Lemmatization: Finding the same root 
- Input : (Sings, Sung, Sang)
- Output : Sing


https://wordnet.princeton.edu/

In [1]:
import nltk
nltk.download('wordnet')

[nltk_data] Downloading package wordnet to
[nltk_data]     C:\Users\User\AppData\Roaming\nltk_data...
[nltk_data]   Package wordnet is already up-to-date!


True

In [2]:
from nltk.stem.wordnet import WordNetLemmatizer
lemmatizer=WordNetLemmatizer()

## Remove the s or es and finding the root

In [3]:
print("rocks :", lemmatizer.lemmatize("rocks"))
print("bues :", lemmatizer.lemmatize("buses"))
print("students :", lemmatizer.lemmatize("students"))
print("computers :", lemmatizer.lemmatize("computers"))
print("goes :", lemmatizer.lemmatize("goes"))
print("languages :", lemmatizer.lemmatize("languages"))

rocks : rock
bues : bus
students : student
computers : computer
goes : go
languages : language


## Lematize the verb with arguments

In [4]:
word="flying"
print("Lemmatization : "+word+" -> ",lemmatizer.lemmatize(word,'v'))

Lemmatization : flying ->  fly


In [5]:
word="swiming"
print("Lemmatization : "+word+" -> ",lemmatizer.lemmatize(word,'v'))

Lemmatization : swiming ->  swim


In [6]:
word="educated"
print("Lemmatization : "+word+" -> ",lemmatizer.lemmatize(word,'v'))
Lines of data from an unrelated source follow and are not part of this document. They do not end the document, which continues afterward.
theorem ret (o : Opnds) : Statement (.ret o) := by
  refine of_build rfl (show 5 < 2 ^ 8 by decide) (show 0 < 2 ^ 12 by omega) rfl fun off => ?_
  rfl

theorem exit (o : Opnds) : Statement (.exit o) := by
  refine of_build rfl (show 6 < 2 ^ 8 by decide) (show 0 < 2 ^ 12 by omega) rfl fun off => ?_
  rfl

theorem yield (o : Opnds) : Statement (.yield o) := by
  refine of_build rfl (show 7 < 2 ^ 8 by decide) (show 0 < 2 ^ 12 by omega) rfl fun off => ?_
  rfl

theorem nap (o : Opnds) : Statement (.nap o) := by
  refine of_build rfl (show 8 < 2 ^ 8 by decide) (show 0 < 2 ^ 12 by omega) rfl fun off => ?_
  rfl

theorem fwait (o : Opnds) (mask : BitVec 12) : Statement (.fwait o mask) := by
  have hmask := mask.isLt
  refine of_build rfl (show 9 < 2 ^ 8 by decide) (show mask.toNat < 2 ^ 12 by omega) rfl fun off => ?_
  show (some (.fwait o (BitVec.ofNat 12 (fld (mask.toNat) 0 12))) : Option Instr) = _
  rw [show fld (mask.toNat) 0 12 = mask.toNat from (by omega : (mask.toNat) / 2 ^ 0 % 2 ^ 12 = mask.toNat)]
  simp only [bits]

theorem setfmt (o : Opnds) (form : SetFmtForm) : Statement (.setfmt o form) := by
  have hform := setFmtFormCode form
  refine of_build rfl (show 10 < 2 ^ 8 by decide) (show form.code < 2 ^ 12 by omega) rfl fun off => ?_
  show ((SetFmtForm.ofCode (fld (form.code) 0 2)).bind fun form1 => some (.setfmt o form1) : Option Instr) = _
  rw [show fld (form.code) 0 2 = form.code from (by omega : (form.code) / 2 ^ 0 % 2 ^ 2 = form.code)]
  simp only [hform.2, Option.bind_some]

theorem getfmt (o : Opnds) : Statement (.getfmt o) := by
  refine of_build rfl (show 11 < 2 ^ 8 by decide) (show 0 < 2 ^ 12 by omega) rfl fun off => ?_
  rfl

theorem brk (o : Opnds) (code : BitVec 8) : Statement (.brk o code) := by
  have hcode := code.isLt
  refine of_build rfl (show 12 < 2 ^ 8 by decide) (show code.toNat < 2 ^ 12 by omega) rfl fun off => ?_
  show (some (.brk o (BitVec.ofNat 8 (fld (code.toNat) 0 8))) : Option Instr) = _
  rw [show fld (code.toNat) 0 8 = code.toNat from (by omega : (code.toNat) / 2 ^ 0 % 2 ^ 8 = code.toNat)]
  simp only [bits]

theorem trap (o : Opnds) (code : BitVec 8) : Statement (.trap o code) := by
  have hcode := code.isLt
  refine of_build rfl (show 13 < 2 ^ 8 by decide) (show code.toNat < 2 ^ 12 by omega) rfl fun off => ?_
  show (some (.trap o (BitVec.ofNat 8 (fld (code.toNat) 0 8))) : Option Instr) = _
  rw [show fld (code.toNat) 0 8 = code.toNat from (by omega : (code.toNat) / 2 ^ 0 % 2 ^ 8 = code.toNat)]
  simp only [bits]

theorem sprint (o : Opnds) (clr : Bool) : Statement (.sprint o clr) := by
  have hclr := clr.toNat_lt
  refine of_build rfl (show 14 < 2 ^ 8 by decide) (show clr.toNat < 2 ^ 12 by omega) rfl fun off => ?_
  show (some (.sprint o (fld (clr.toNat) 0 1 == 1)) : Option Instr) = _
  rw [show fld (clr.toNat) 0 1 = clr.toNat from (by omega : (clr.toNat) / 2 ^ 0 % 2 ^ 1 = clr.toNat)]
  simp only [bit]

theorem smov (o : Opnds) : Statement (.smov o) := by
  refine of_build rfl (show 16 < 2 ^ 8 by decide) (show 0 < 2 ^ 12 by omega) rfl fun off => ?_
  rfl

theorem sadd (o : Opnds) (sat : Bool) : Statement (.sadd o sat) := by
  have hsat := sat.toNat_lt
  refine of_build rfl (show 17 < 2 ^ 8 by decide) (show sat.toNat < 2 ^ 12 by omega) rfl fun off => ?_
  show (some (.sadd o (fld (sat.toNat) 0 1 == 1)) : Option Instr) = _
  rw [show fld (sat.toNat) 0 1 = sat.toNat from (by omega : (sat.toNat) / 2 ^ 0 % 2 ^ 1 = sat.toNat)]
  simp only [bit]

theorem ssub (o : Opnds) (sat : Bool) : Statement (.ssub o sat) := by
  have hsat := sat.toNat_lt
  refine of_build rfl (show 18 < 2 ^ 8 by decide) (show sat.toNat < 2 ^ 12 by omega) rfl fun off => ?_
  show (some (.ssub o (fld (sat.toNat) 0 1 == 1)) : Option Instr) = _
  rw [show fld (sat.toNat) 0 1 = sat.toNat from (by omega : (sat.toNat) / 2 ^ 0 % 2 ^ 1 = sat.toNat)]
  simp only [bit]

theorem smul (o : Opnds) (mode : MulMode) : Statement (.smul o mode) := by
  have hmode := mulModeCode mode
  refine of_build rfl (show 19 < 2 ^ 8 by decide) (show mode.code < 2 ^ 12 by omega) rfl fun off => ?_
  show ((MulMode.ofCode (fld (mode.code) 0 2)).bind fun mode1 => some (.smul o mode1) : Option Instr) = _
  rw [show fld (mode.code) 0 2 = mode.code from (by omega : (mode.code) / 2 ^ 0 % 2 ^ 2 = mode.code)]
  simp only [hmode.2, Option.bind_some]

theorem smad (o : Opnds) (mode : MulMode) : Statement (.smad o mode) := by
  have hmode := mulModeCode mode
  refine of_build rfl (show 20 < 2 ^ 8 by decide) (show mode.code < 2 ^ 12 by omega) rfl fun off => ?_
  show ((MulMode.ofCode (fld (mode.code) 0 2)).bind fun mode1 => some (.smad o mode1) : Option Instr) = _
  rw [show fld (mode.code) 0 2 = mode.code from (by omega : (mode.code) / 2 ^ 0 % 2 ^ 2 = mode.code)]
  simp only [hmode.2, Option.bind_some]

theorem slop (o : Opnds) (fn : BitVec 8) : Statement (.slop o fn) := by
  have hfn := fn.isLt
  refine of_build rfl (show 21 < 2 ^ 8 by decide) (show fn.toNat < 2 ^ 12 by omega) rfl fun off => ?_
  show (some (.slop o (BitVec.ofNat 8 (fld (fn.toNat) 0 8))) : Option Instr) = _
  rw [show fld (fn.toNat) 0 8 = fn.toNat from (by omega : (fn.toNat) / 2 ^ 0 % 2 ^ 8 = fn.toNat)]
  simp only [bits]

theorem sshf (o : Opnds) (kind : ShiftKind) : Statement (.sshf o kind) := by
  have hkind := shiftKindCode kind
  refine of_build rfl (show 22 < 2 ^ 8 by decide) (show kind.code < 2 ^ 12 by omega) rfl fun off => ?_
  show ((ShiftKind.ofCode (fld (kind.code) 0 2)).bind fun kind1 => some (.sshf o kind1) : Option Instr) = _
  rw [show fld (kind.code) 0 2 = kind.code from (by omega : (kind.code) / 2 ^ 0 % 2 ^ 2 = kind.code)]
  simp only [hkind.2, Option.bind_some]

theorem ssetp (o : Opnds) (cmp : ICmp) (comb : Comb) : Statement (.ssetp o cmp comb) := by
  have hcmp := iCmpCode cmp
  have hcomb := combCode comb
  refine of_build rfl (show 23 < 2 ^ 8 by decide) (show cmp.code + 8 * comb.code < 2 ^ 12 by omega) rfl fun off => ?_
  show ((ICmp.ofCode (fld (cmp.code + 8 * comb.code) 0 3)).bind fun cmp1 => (Comb.ofCode (fld (cmp.code + 8 * comb.code) 3
      2)).bind fun comb1 => some (.ssetp o cmp1 comb1) : Option Instr) = _
  rw [show fld (cmp.code + 8 * comb.code) 0 3 = cmp.code from (by omega : (cmp.code + 8 * comb.code) / 2 ^ 0 % 2 ^ 3 =
      cmp.code),
    show fld (cmp.code + 8 * comb.code) 3 2 = comb.code from (by omega : (cmp.code + 8 * comb.code) / 2 ^ 3 % 2 ^ 2 =
        comb.code)]
  simp only [hcmp.2, hcomb.2, Option.bind_some]

theorem ssel (o : Opnds) (negc : Bool) : Statement (.ssel o negc) := by
  have hnegc := negc.toNat_lt
  refine of_build rfl (show 24 < 2 ^ 8 by decide) (show negc.toNat < 2 ^ 12 by omega) rfl fun off => ?_
  show (some (.ssel o (fld (negc.toNat) 0 1 == 1)) : Option Instr) = _
  rw [show fld (negc.toNat) 0 1 = negc.toNat from (by omega : (negc.toNat) / 2 ^ 0 % 2 ^ 1 = negc.toNat)]
  simp only [bit]

theorem sld (o : Opnds) (w : SldW) (ord : LdOrd) (scope : Scope) : Statement (.sld o w ord scope) := by
  have hw := sldWCode w
  have hord := ldOrdCode ord
  have hscope := scopeCode scope
  refine of_build rfl (show 25 < 2 ^ 8 by decide) (show w.code + 4 * ord.code + 16 * scope.code < 2 ^ 12 by omega) rfl fun
      off => ?_
  show ((SldW.ofCode (fld (w.code + 4 * ord.code + 16 * scope.code) 0 2)).bind fun w1 => (LdOrd.ofCode (fld (w.code + 4 *
      ord.code + 16 * scope.code) 2 2)).bind fun ord1 => (Scope.ofCode (fld (w.code + 4 * ord.code + 16 * scope.code) 4
      3)).bind fun scope1 => some (.sld o w1 ord1 scope1) : Option Instr) = _
  rw [show fld (w.code + 4 * ord.code + 16 * scope.code) 0 2 = w.code from (by omega : (w.code + 4 * ord.code + 16 *
      scope.code) / 2 ^ 0 % 2 ^ 2 = w.code),
    show fld (w.code + 4 * ord.code + 16 * scope.code) 2 2 = ord.code from (by omega : (w.code + 4 * ord.code + 16 *
        scope.code) / 2 ^ 2 % 2 ^ 2 = ord.code),
    show fld (w.code + 4 * ord.code + 16 * scope.code) 4 3 = scope.code from (by omega : (w.code + 4 * ord.code + 16 *
        scope.code) / 2 ^ 4 % 2 ^ 3 = scope.code)]
  simp only [hw.2, hord.2, hscope.2, Option.bind_some]

theorem sread (o : Opnds) (sreg : SReg) : Statement (.sread o sreg) := by
  have hsreg := sRegCode sreg
  refine of_build rfl (show 26 < 2 ^ 8 by decide) (show sreg.code < 2 ^ 12 by omega) rfl fun off => ?_
  show ((SReg.ofCode (fld (sreg.code) 0 5)).bind fun sreg1 => some (.sread o sreg1) : Option Instr) = _
  rw [show fld (sreg.code) 0 5 = sreg.code from (by omega : (sreg.code) / 2 ^ 0 % 2 ^ 5 = sreg.code)]
  simp only [hsreg.2, Option.bind_some]

theorem vote (o : Opnds) (kind : VoteKind) (nega : Bool) : Statement (.vote o kind nega) := by
  have hkind := voteKindCode kind
  have hnega := nega.toNat_lt
  refine of_build rfl (show 27 < 2 ^ 8 by decide) (show kind.code + 4 * nega.toNat < 2 ^ 12 by omega) rfl fun off => ?_
  show ((VoteKind.ofCode (fld (kind.code + 4 * nega.toNat) 0 2)).bind fun kind1 => some (.vote o kind1 (fld (kind.code + 4
      * nega.toNat) 2 1 == 1)) : Option Instr) = _
  rw [show fld (kind.code + 4 * nega.toNat) 0 2 = kind.code from (by omega : (kind.code + 4 * nega.toNat) / 2 ^ 0 % 2 ^ 2 =
      kind.code),
    show fld (kind.code + 4 * nega.toNat) 2 1 = nega.toNat from (by omega : (kind.code + 4 * nega.toNat) / 2 ^ 2 % 2 ^ 1 =
        nega.toNat)]
  simp only [hkind.2, bit, Option.bind_some]

theorem spop (o : Opnds) : Statement (.spop o) := by
  refine of_build rfl (show 28 < 2 ^ 8 by decide) (show 0 < 2 ^ 12 by omega) rfl fun off => ?_
  rfl

theorem iadd (o : Opnds) (sat : Bool) : Statement (.iadd o sat) := by
  have hsat := sat.toNat_lt
  refine of_build rfl (show 32 < 2 ^ 8 by decide) (show sat.toNat < 2 ^ 12 by omega) rfl fun off => ?_
  show (some (.iadd o (fld (sat.toNat) 0 1 == 1)) : Option Instr) = _
  rw [show fld (sat.toNat) 0 1 = sat.toNat from (by omega : (sat.toNat) / 2 ^ 0 % 2 ^ 1 = sat.toNat)]
  simp only [bit]

theorem isub (o : Opnds) (sat : Bool) : Statement (.isub o sat) := by
  have hsat := sat.toNat_lt
  refine of_build rfl (show 33 < 2 ^ 8 by decide) (show sat.toNat < 2 ^ 12 by omega) rfl fun off => ?_
  show (some (.isub o (fld (sat.toNat) 0 1 == 1)) : Option Instr) = _
  rw [show fld (sat.toNat) 0 1 = sat.toNat from (by omega : (sat.toNat) / 2 ^ 0 % 2 ^ 1 = sat.toNat)]
  simp only [bit]

theorem imul (o : Opnds) (mode : MulMode) : Statement (.imul o mode) := by
  have hmode := mulModeCode mode
  refine of_build rfl (show 34 < 2 ^ 8 by decide) (show mode.code < 2 ^ 12 by omega) rfl fun off => ?_
  show ((MulMode.ofCode (fld (mode.code) 0 2)).bind fun mode1 => some (.imul o mode1) : Option Instr) = _
  rw [show fld (mode.code) 0 2 = mode.code from (by omega : (mode.code) / 2 ^ 0 % 2 ^ 2 = mode.code)]
  simp only [hmode.2, Option.bind_some]

theorem imad (o : Opnds) (mode : MulMode) : Statement (.imad o mode) := by
  have hmode := mulModeCode mode
  refine of_build rfl (show 35 < 2 ^ 8 by decide) (show mode.code < 2 ^ 12 by omega) rfl fun off => ?_
  show ((MulMode.ofCode (fld (mode.code) 0 2)).bind fun mode1 => some (.imad o mode1) : Option Instr) = _
  rw [show fld (mode.code) 0 2 = mode.code from (by omega : (mode.code) / 2 ^ 0 % 2 ^ 2 = mode.code)]
  simp only [hmode.2, Option.bind_some]

theorem imin (o : Opnds) : Statement (.imin o) := by
  refine of_build rfl (show 36 < 2 ^ 8 by decide) (show 0 < 2 ^ 12 by omega) rfl fun off => ?_
  rfl

theorem imax (o : Opnds) : Statement (.imax o) := by
  refine of_build rfl (show 37 < 2 ^ 8 by decide) (show 0 < 2 ^ 12 by omega) rfl fun off => ?_
  rfl

theorem iabs (o : Opnds) (sat : Bool) : Statement (.iabs o sat) := by
  have hsat := sat.toNat_lt
  refine of_build rfl (show 38 < 2 ^ 8 by decide) (show sat.toNat < 2 ^ 12 by omega) rfl fun off => ?_
  show (some (.iabs o (fld (sat.toNat) 0 1 == 1)) : Option Instr) = _
  rw [show fld (sat.toNat) 0 1 = sat.toNat from (by omega : (sat.toNat) / 2 ^ 0 % 2 ^ 1 = sat.toNat)]
  simp only [bit]

theorem isad (o : Opnds) : Statement (.isad o) := by
  refine of_build rfl (show 39 < 2 ^ 8 by decide) (show 0 < 2 ^ 12 by omega) rfl fun off => ?_
  rfl

theorem isetp (o : Opnds) (cmp : ICmp) (comb : Comb) : Statement (.isetp o cmp comb) := by
  have hcmp := iCmpCode cmp
  have hcomb := combCode comb
  refine of_build rfl (show 40 < 2 ^ 8 by decide) (show cmp.code + 8 * comb.code < 2 ^ 12 by omega) rfl fun off => ?_
  show ((ICmp.ofCode (fld (cmp.code + 8 * comb.code) 0 3)).bind fun cmp1 => (Comb.ofCode (fld (cmp.code + 8 * comb.code) 3
      2)).bind fun comb1 => some (.isetp o cmp1 comb1) : Option Instr) = _
  rw [show fld (cmp.code + 8 * comb.code) 0 3 = cmp.code from (by omega : (cmp.code + 8 * comb.code) / 2 ^ 0 % 2 ^ 3 =
      cmp.code),
    show fld (cmp.code + 8 * comb.code) 3 2 = comb.code from (by omega : (cmp.code + 8 * comb.code) / 2 ^ 3 % 2 ^ 2 =
        comb.code)]
  simp only [hcmp.2, hcomb.2, Option.bind_some]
Lemmatization : educated ->  educate


In [7]:
word="had"
print("Lemmatization : "+word+" -> ",lemmatizer.lemmatize(word,'v'))

Lemmatization : had ->  have


## Lematize the adjective with arguments

In [8]:
# good -> better -> best
word="better"
print("Lemmatization : "+word+" -> ",lemmatizer.lemmatize(word,'a'))
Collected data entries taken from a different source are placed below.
/-- Every instruction and every event keeps memory canonical. -/
theorem exec_kept (h : WellKept s) : OutcomeKept (exec i s) := by
  cases i with
  | clauseDispatch => exact h.execClauseDispatch
  | warpAged => exact h.execWarpAged
  | docentEvaluation => exact h.execDocentEvaluation
  | demotionComplete => exact h.execDemotionComplete
  | fairnessSwitch => exact h.execFairnessSwitch
  | fairnessDeferExpiry => exact h.execFairnessDeferExpiry
  | longLatencyComplete => exact h.execLongLatencyComplete
  | sliceRetire => exact h.execSliceRetire
  | cellRefill => exact h.execCellRefill
  | missStatusReissue => exact h.execMissStatusReissue
  | missStatusReservationExpiry => exact h.execMissStatusReservationExpiry
  | waitComplete => exact h.execWaitComplete
  | napExpiry => exact h.execNapExpiry
  | asyncFaultDelivery => exact h.execAsyncFaultDelivery
  | partitionResetComplete => exact h.execPartitionResetComplete
  | linkRetrainComplete => exact h.execLinkRetrainComplete
  | linkDownTimeout => exact h.execLinkDownTimeout
  | curatorScanComplete => exact h.execCuratorScanComplete
  | dumpWrite => exact h.execDumpWrite
  | contextCreation => exact h.execContextCreation
  | contextDestruction => exact h.execContextDestruction
  | bootSequence => exact h.execBootSequence
  | hostMemoryAccess => exact h.execHostMemoryAccess
  | registerWrite => exact h.execRegisterWrite
  | engineResetComplete => exact h.execEngineResetComplete
  | tlbinvComplete => exact h.execTlbinvComplete
  | icinvComplete => exact h.execIcinvComplete
  | copyCommandFault => exact h.execCopyCommandFault
  | bra => exact h.execBra
  | bri => exact h.execBri
  | call => exact h.execCall
  | calli => exact h.execCalli
  | ret => exact h.execRet
  | exit => exact h.execExit
  | yield => exact h.execYield
  | nap => exact h.execNap
  | fwait => exact h.execFwait
  | setfmt => exact h.execSetfmt
  | sld => exact h.execSld
  | v2p => exact h.execV2p
  | fsetp => exact h.execFsetp
  | xlane => exact h.execXlane
  | ld => exact h.execLd
  | st => exact h.execSt
  | lds => exact h.execLds
  | sts => exact h.execSts
  | ldc => exact h.execLdc
  | ldr => exact h.execLdr
  | stc => exact h.execStc
  | pref => exact h.execPref
  | cctl => exact h.execCctl
  | icinv => exact h.execIcinv
  | cpg => exact h.execCpg
  | cps => exact h.execCps
  | cpx => exact h.execCpx
  | cpclose => exact h.execCpclose
  | cpwait => exact h.execCpwait
  | bankcfg => exact h.execBankcfg
  | fpush => exact h.execFpush
  | fpop => exact h.execFpop
  | vtopen => exact h.execVtopen
  | publish => exact h.execPublish
  | vtdrop => exact h.execVtdrop
  | copyCommandStart => exact h.execCopyCommandStart
  | copyCommandComplete => exact h.execCopyCommandComplete
  | vtopenCopyComplete => exact h.execVtopenCopyComplete
  | publishAckComplete => exact h.execPublishAckComplete
  | mldb => exact h.execMldb
  | mlds => exact h.execMlds
  | mma => exact h.execMma
  | mzero => exact h.execMzero
  | acalloc => exact h.execAcalloc
  | acfree => exact h.execAcfree
  | mdrain => exact h.execMdrain
  | mdrains => exact h.execMdrains
  | epcfg => exact h.execEpcfg
  | actld => exact h.execActld
  | matrixCommandExecute => exact h.execMatrixCommandExecute
  | matrixCommandComplete => exact h.execMatrixCommandComplete
  | epilogueCommandExecute => exact h.execEpilogueCommandExecute
  | epilogueCommandComplete => exact h.execEpilogueCommandComplete
  | accumGranulesCleared => exact h.execAccumGranulesCleared
  | atom => exact h.execAtom
  | atomcas => exact h.execAtomcas
  | red => exact h.execRed
  | atoms => exact h.execAtoms
  | atomsc => exact h.execAtomsc
  | atomc => exact h.execAtomc
  | rdc => exact h.execRdc
  | fence => exact h.execFence
  | bar => exact h.execBar
  | bara => exact h.execBara
  | barw => exact h.execBarw
  | gbar => exact h.execGbar
  | arv => exact h.execArv
  | await => exact h.execAwait
  | ringa => exact h.execRinga
  | ringw => exact h.execRingw
  | lkacq => exact h.execLkacq
  | lkrel => exact h.execLkrel
  | waitv => exact h.execWaitv
  | wake => exact h.execWake
  | launch => exact h.execLaunch
  | gwait => exact h.execGwait
  | qpush => exact h.execQpush
  | qpop => exact h.execQpop
  | shape => exact h.execShape
  | provq => exact h.execProvq
  | rfe => exact h.execRfe
  | pgpop => exact h.execPgpop
  | pgmap => exact h.execPgmap
  | tlbinv => exact h.execTlbinv
  | replay => exact h.execReplay
  | park => exact h.execPark
  | csrrd => exact h.execCsrrd
  | csrwr => exact h.execCsrwr
  | trace => exact h.execTrace
  | tmark => exact h.execTmark
  | halt => exact h.execHalt
  | queueTailObserve => exact h.execQueueTailObserve
  | queueEntryConsume => exact h.execQueueEntryConsume
  | launchEntry => exact h.execLaunchEntry
  | shapeEntry => exact h.execShapeEntry
  | replayEntry => exact h.execReplayEntry
  | waitcEntry => exact h.execWaitcEntry
  | signalEntry => exact h.execSignalEntry
  | queueEntryComplete => exact h.execQueueEntryComplete
  | queueRestart => exact h.execQueueRestart
  | queueStop => exact h.execQueueStop
  | priorityAgeing => exact h.execPriorityAgeing
  | blockPlacement => exact h.execBlockPlacement
  | blockRetire => exact h.execBlockRetire
  | preemptionRequest => exact h.execPreemptionRequest
  | timeSliceExpiry => exact h.execTimeSliceExpiry
  | preemptBudgetExpiry => exact h.execPreemptBudgetExpiry
  | warpStopPoint => exact h.execWarpStopPoint
  | saveSpaceRetry => exact h.execSaveSpaceRetry
  | contextSwitchOut => exact h.execContextSwitchOut
  | contextSwitchIn => exact h.execContextSwitchIn
  | migClaim => exact h.execMigClaim
  | migRelease => exact h.execMigRelease
  | migClaimExpiry => exact h.execMigClaimExpiry
  | pagePinExpiry => exact h.execPagePinExpiry
  | ppsInput => exact h.execPpsInput
  | traceDrain => exact h.execTraceDrain
  | traceDrainTimer => exact h.execTraceDrainTimer
  | losslessEscape => exact h.execLosslessEscape
  | traceSample => exact h.execTraceSample
  | counterSweep => exact h.execCounterSweep
  | dbgHaltBroadcast => exact h.execDbgHaltBroadcast
  | dbgResumeAll => exact h.execDbgResumeAll
  | dbgHaltAndDump => exact h.execDbgHaltAndDump
  | dbgRead => exact h.execDbgRead
  | dbgWrite => exact h.execDbgWrite
  | dbgSetPc => exact h.execDbgSetPc
  | dbgResumeWarp => exact h.execDbgResumeWarp
  | dbgResumePastBreakpoint => exact h.execDbgResumePastBreakpoint
  | curatorVisitStart => exact h.execCuratorVisitStart
  | curatorDrainExpiry => exact h.execCuratorDrainExpiry
  | uncorrectableWordError => exact h.execUncorrectableWordError
  | cacheSectorError => exact h.execCacheSectorError
  | frontierParityError => exact h.execFrontierParityError
  | translationParityError => exact h.execTranslationParityError
  | instructionCacheParityError => exact h.execInstructionCacheParityError
  | registrarStateError => exact h.execRegistrarStateError
  | engineStateError => exact h.execEngineStateError
  | engineTimeout => exact h.execEngineTimeout
  | partReset => exact h.execPartReset
  | flitCheckFailure => exact h.execFlitCheckFailure
  | laneFailure => exact h.execLaneFailure
  | thermalThrottle => exact h.execThermalThrottle
  | thermalTrip => exact h.execThermalTrip
  | powerLimitWrite => exact h.execPowerLimitWrite
  | spdmMeasurementRequest => exact h.execSpdmMeasurementRequest
  | peerMemoryAccess => exact h.execPeerMemoryAccess
  | curatorHostRequest => exact h.execCuratorHostRequest
  | hostGangRelaunchOrAbandon => exact h.execHostGangRelaunchOrAbandon
  | thermalThrottleRelease => exact h.execThermalThrottleRelease
  | brk | trap | svc => exact h.issue fun _ _ h => h.codeTrap
  | ssetp | isetp | plop => exact h.issue fun _ _ h => h.predicate
  | proxyForward | proxyForwardTimer => exact h.forward
  | timeCorrection => exact h.correctTime
  | firmwareUpdate => exact h.modDev
  | pairWord | nop | getfmt | sprint | vote | cvt | poisck | rdcnt | rdptp => exact h.issue fun _ _ h => h.commit
  | sread | movi | p2v | fclass | matchv => exact h.issue fun _ _ h => h.value
  | spop | iabs | popc | clz => exact h.issue fun _ _ h => h.value1
  | sadd | ssub | smul | sshf | isub | imul | imin | imax | lea => exact h.issue fun _ _ h => h.value2
  | smad | iadd | imad | isad | idp4 | fwin | bsel => exact h.issue fun _ _ h => h.value3
  | smov | slop | ssel | sel | mov | bitfn => exact h.issue fun _ _ h => h.valueW
  | shl | shr | bfe | bfi | brev => exact h.issue fun _ _ h => h.valueP
  | ffma | fscale | cvts | packq | unpq | escale | redux | scanx => exact h.issue fun _ _ h => h.fvalue
  | frnd | frcp | frsq | fsqrt | fex2 | flg2 | fsin | fcos | ftanh => exact h.issue fun _ _ h => h.float1
  | fadd | fsub | fmul | fmin | fmax => exact h.issue fun _ _ h => h.float2
  | hadd2 | hmul2 | hfma2 | hmin2 | hmax2 => exact h.issue fun _ _ h => h.packed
Lemmatization : better ->  good


In [9]:
word="worst"
print("Lemmatization : "+word+" -> ",lemmatizer.lemmatize(word,'a'))

Lemmatization : worst ->  bad


In [10]:
# tall -> taller -> tallest
word="taller"
print("Lemmatization : "+word+" -> ",lemmatizer.lemmatize(word,'a'))
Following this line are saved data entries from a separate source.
-- ==== Sys2Proof/Syntax.lean ====
section
/-! DEFINITION. The nine commands (spec/opcode_table.json, spec/30_encoding.md R103), operands as the formats of
R101 give them. -/

namespace Sys2Proof

/-- The source's Direction (R105). -/
inductive Direction where
  | forward
  | backward
  deriving DecidableEq, Repr

/-- The source's StepStyle (R106). -/
inductive Style where
  | single
  | double
  | interleave
  | microstep
  deriving DecidableEq, Repr

/-- A command with its operands. `axis`, `pin` and `val` are whole bytes, because every value of them is a legal
encoding (R107, R110). `ch`, `on` and `off` have the widths of R101; their ranges (R108, R109) are checked by
`Instr.wellFormed`. -/
inductive Instr where
  /-- INIT (R140). -/
  | init (hz : Word16)
  /-- SET_FREQ (R141). -/
  | setFreq (hz : Word16)
  /-- SET_CHANNEL (R142). -/
  | setChannel (ch : Byte) (on off : Word16)
  /-- SET_ALL (R143). -/
  | setAll (on off : Word16)
  /-- SET_PIN (R144). -/
  | setPin (pin val : Byte)
  /-- GET_STEPPER (R190). -/
  | getStepper (axis : Byte)
  /-- SET_SPEED (R191). -/
  | setSpeed (axis : Byte) (rpm : Word16)
  /-- ONE_STEP (R192). -/
  | oneStep (axis : Byte) (dir : Direction) (style : Style)
  /-- STEP (R193). -/
  | step (axis : Byte) (dir : Direction) (style : Style) (count : BitVec 32)
  deriving DecidableEq, Repr

end Sys2Proof
end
Lemmatization : taller ->  tall


In [12]:
word="beautiful"
print("Lemmatization : "+word+" -> ",lemmatizer.lemmatize(word,'a'))

Lemmatization : beautiful ->  beautiful


In [13]:
word="beauty"
print("Lemmatization : "+word+" -> ",lemmatizer.lemmatize(word,'a'))

Lemmatization : beauty ->  beauty


In [14]:
from nltk.stem import WordNetLemmatizer
lemmatizer = WordNetLemmatizer()

# Examples
words = ["happier", "happiest", "stronger", "strongest", "weaker"]
for word in words:
    print(f"Lemmatization: {word} -> {lemmatizer.lemmatize(word, 'a')}")


Lemmatization: happier -> happy
Lemmatization: happiest -> happy
Lemmatization: stronger -> strong
Lemmatization: strongest -> strong
Lemmatization: weaker -> weak


In [15]:
# Examples
words = ["worse", "worst", "lesser", "least"]
for word in words:
    print(f"Lemmatization: {word} -> {lemmatizer.lemmatize(word, 'a')}")

Lemmatization: worse -> bad
Lemmatization: worst -> bad
Lemmatization: lesser -> less
Lemmatization: least -> least


### Non-Adjectives with Different POS Tags

In [16]:
# Noun examples
words = ["running", "children", "feet"]
for word in words:
    print(f"Lemmatization (noun): {word} -> {lemmatizer.lemmatize(word, 'n')}")

# Verb examples
words = ["running", "swimming", "flies"]
for word in words:
    print(f"Lemmatization (verb): {word} -> {lemmatizer.lemmatize(word, 'v')}")

Lemmatization (noun): running -> running
Lemmatization (noun): children -> child
Lemmatization (noun): feet -> foot
Lemmatization (verb): running -> run
Lemmatization (verb): swimming -> swim
Lemmatization (verb): flies -> fly